Valves are commonly used in devices that involve the transportation of a fluid. A typical type of valve, for example used in laboratory systems of moderate sizes such as a liquid chromatography system (LCS), is the rotary valve.
Generally, a rotary valve has a stationary body, herein called a stator, which co-operates with a rotating body, herein called a rotor.
The stator is provided with a number of inlet and outlet ports. The ports are via bores in fluid communication with a corresponding set of orifices on an inner stator face. The inner stator face is an inner surface of the stator that is in fluid tight contact with an inner rotor face of the rotor. The rotor is typically formed as a disc and the inner rotor face is pressed against the inner stator face in rotating co-operation. The inner rotor face is provided with one or more grooves which interconnect different orifices depending on the rotary position of the rotator with respect to the stator.
Rotary valves can be designed to withstand high pressures (such as pressures above 30 MPa). They can be made from a range of materials, such as stainless steel, high performance polymeric materials and ceramics.
The number of inlets/outlets as well as the design of grooves in the rotator or the stator reflects the intended use of a specific valve.
A common type of multi-purpose valve has one inlet port (typically placed in the rotary axis of the valve) and a number of outlets ports that are placed equidistantly around the inlet port. The rotor has a single, radially extending groove that has one end in the rotary centre, thereby always connecting to the inlet, while the other end connects to any one of the outlets depending on the angular position of the rotor with respect to the stator. Such a valve is useful to direct a flow from the inlet to any of the outlets—one at a time.
Another type of valve is used to select one of a set of components, each component having an inlet and an outlet. An example of this is the 6-port ST valve available from Valco Instruments Co. Inc., which is illustrated in FIG. 1.
Four components 121-124, herein illustrated as capillary loops, may be connected to the stator of the valve. The valve stator also has an inlet port 132 and an outlet port 131. The valve rotor has two grooves 125, 126. The outer groove 125, that is in fluid communication with the inlet port 132, has an inwardly radially extending portion that connects to one end 127 of the selected component 124. At the same time, the inner groove 126, that is in fluid communication with the outlet port 131, has an outwardly radially extending portion that connects to the other end 128 of the selected component 124.
Thus, the user may pass a flow through the selected component while the other components are isolated from the valve inlet/outlet. Provided that the flow direction through the valve is always the same, the flow direction through each component is determined by how it is connected to the valve.

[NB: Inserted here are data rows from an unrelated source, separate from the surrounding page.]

-- ==== Sys2Proof/Laws/Polynomial.lean ====
section
/-!
SUPPORT. Integers as polynomials over GF(2): XOR is addition, a shift is a power of x, and the loop computes a remainder.
-/

namespace Sys2Proof.Machine

open Polynomial

theorem coeff_natPoly (v j : Nat) : (natPoly v).coeff j = if v.testBit j then 1 else 0 := by
  rw [natPoly, finsetSum_coeff]
  have e : ∀ i, (if v.testBit i = true then (X : (ZMod 2)[X]) ^ i else 0).coeff j = if i = j ∧ v.testBit j then 1 else 0 := by
    intro i
    by_cases h : i = j
    · subst h; cases v.testBit i <;> simp
    · cases v.testBit i <;> simp [coeff_X_pow, Ne.symm h, h]
  simp only [e]
  by_cases h : v.testBit j
  · have : j < bitLength v := by
      by_contra hc
      rw [testBit_of_bitLength_le (by omega)] at h; simp at h
    simp [h, this]
  · simp [h]

theorem natPoly_xor (a b : Nat) : natPoly (a ^^^ b) = natPoly a + natPoly b := by
  ext j
  rw [coeff_add, coeff_natPoly, coeff_natPoly, coeff_natPoly, Nat.testBit_xor]
  cases a.testBit j <;> cases b.testBit j <;> simp [CharTwo.add_self_eq_zero]

theorem natPoly_shiftLeft (a k : Nat) : natPoly (a <<< k) = natPoly a * X ^ k := by
  ext j
  rw [coeff_mul_X_pow', coeff_natPoly, Nat.testBit_shiftLeft]
  by_cases h : k ≤ j <;> simp [h, coeff_natPoly]

theorem natPoly_injective : Function.Injective natPoly := by
  intro a b h
  apply Nat.eq_of_testBit_eq
  intro i
  have := congrArg (coeff · i) h
  simp only [coeff_natPoly] at this
  cases ha : a.testBit i <;> cases hb : b.testBit i <;> simp_all

@[simp] theorem natPoly_zero : natPoly 0 = 0 := by simp [natPoly, bitLength_zero]

theorem natPoly_ne_zero {v : Nat} (h : v ≠ 0) : natPoly v ≠ 0 := fun e => h (natPoly_injective (by simpa using e))

theorem natDegree_natPoly {v : Nat} (h : v ≠ 0) : (natPoly v).natDegree = bitLength v - 1 := by
  apply natDegree_eq_of_le_of_coeff_ne_zero
  · rw [natDegree_le_iff_coeff_eq_zero]
    intro j hj
    rw [coeff_natPoly, testBit_of_bitLength_le (by omega)]; simp
  · rw [coeff_natPoly, testBit_bitLength_pred h]; simp

theorem degree_natPoly_lt {r p : Nat} (hp : p ≠ 0) (h : bitLength r < bitLength p) :
    (natPoly r).degree < (natPoly p).degree := by
  by_cases hr : r = 0
  · subst hr; simp [bot_lt_iff_ne_bot, natPoly_ne_zero hp]
  · rw [degree_eq_natDegree (natPoly_ne_zero hr), degree_eq_natDegree (natPoly_ne_zero hp), natDegree_natPoly hr, natDegree_natPoly hp]
    have := bitLength_pos hr
    exact_mod_cast (by omega)

theorem natPoly_toInteger (s : Seq) (len : Nat) : natPoly (toInteger s len) = seqPoly s len := by
  ext j
  rw [coeff_natPoly, testBit_toInteger, seqPoly, finsetSum_coeff]
  have e : ∀ i, (if lane s i = true then (X : (ZMod 2)[X]) ^ (len - 1 - i) else 0).coeff j
      = if len - 1 - i = j then (if lane s i then 1 else 0) else 0 := by
    intro i
    by_cases h : len - 1 - i = j
    · subst h; cases lane s i <;> simp
    · cases lane s i <;> simp [coeff_X_pow, h, Ne.symm h]
  simp only [e]
  by_cases h : j < len
  · rw [Finset.sum_eq_single (len - 1 - j)]
    · simp [h, show len - 1 - (len - 1 - j) = j by omega]
    · intro i hi hne
      have := Finset.mem_range.1 hi
      rw [if_neg (by omega)]
    · intro hn; exact absurd (Finset.mem_range.2 (by omega)) hn
  · rw [Finset.sum_eq_zero]
    · simp [h]
    · intro i hi
      have := Finset.mem_range.1 hi
      rw [if_neg (by omega)]

theorem natPoly_divStep (r p : Nat) :
    natPoly (divStep r p) = natPoly r + natPoly p * X ^ (bitLength r - bitLength p) := by
  rw [divStep, natPoly_xor, natPoly_shiftLeft]

/-- R147: an iteration leaves the residue modulo the divisor as it is, so the loop computes it. -/
theorem natPoly_divLoop {p : Nat} (hp : p ≠ 0) (r : Nat) :
    natPoly (divLoop (bitLength r) r p) = natPoly r % natPoly p := by
  induction r using division_induction (p := p) with
  | done r h =>
    rw [divLoop_done h]
    have hlt := bitLength_divLoop_lt hp r
    rw [divLoop_done h] at hlt
    rw [(mod_eq_self_iff (natPoly_ne_zero hp)).2 (degree_natPoly_lt hp hlt)]
  | turn r h ih =>
    rw [divLoop_step h, ih, natPoly_divStep, add_mod, EuclideanDomain.mod_eq_zero.2 (Dvd.intro _ rfl), add_zero]

end Sys2Proof.Machine
end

However, sometimes the user wishes to alternate the flow direction through the component. For example, in the case that the component is a chromatography column it is sometimes desirable to load the column in one direction and then eluate the trapped content using a reversed flow direction. With a prior art valve similar to the one described above, it is then necessary to redirect the flow using additional means, such as a flow redirecting valve.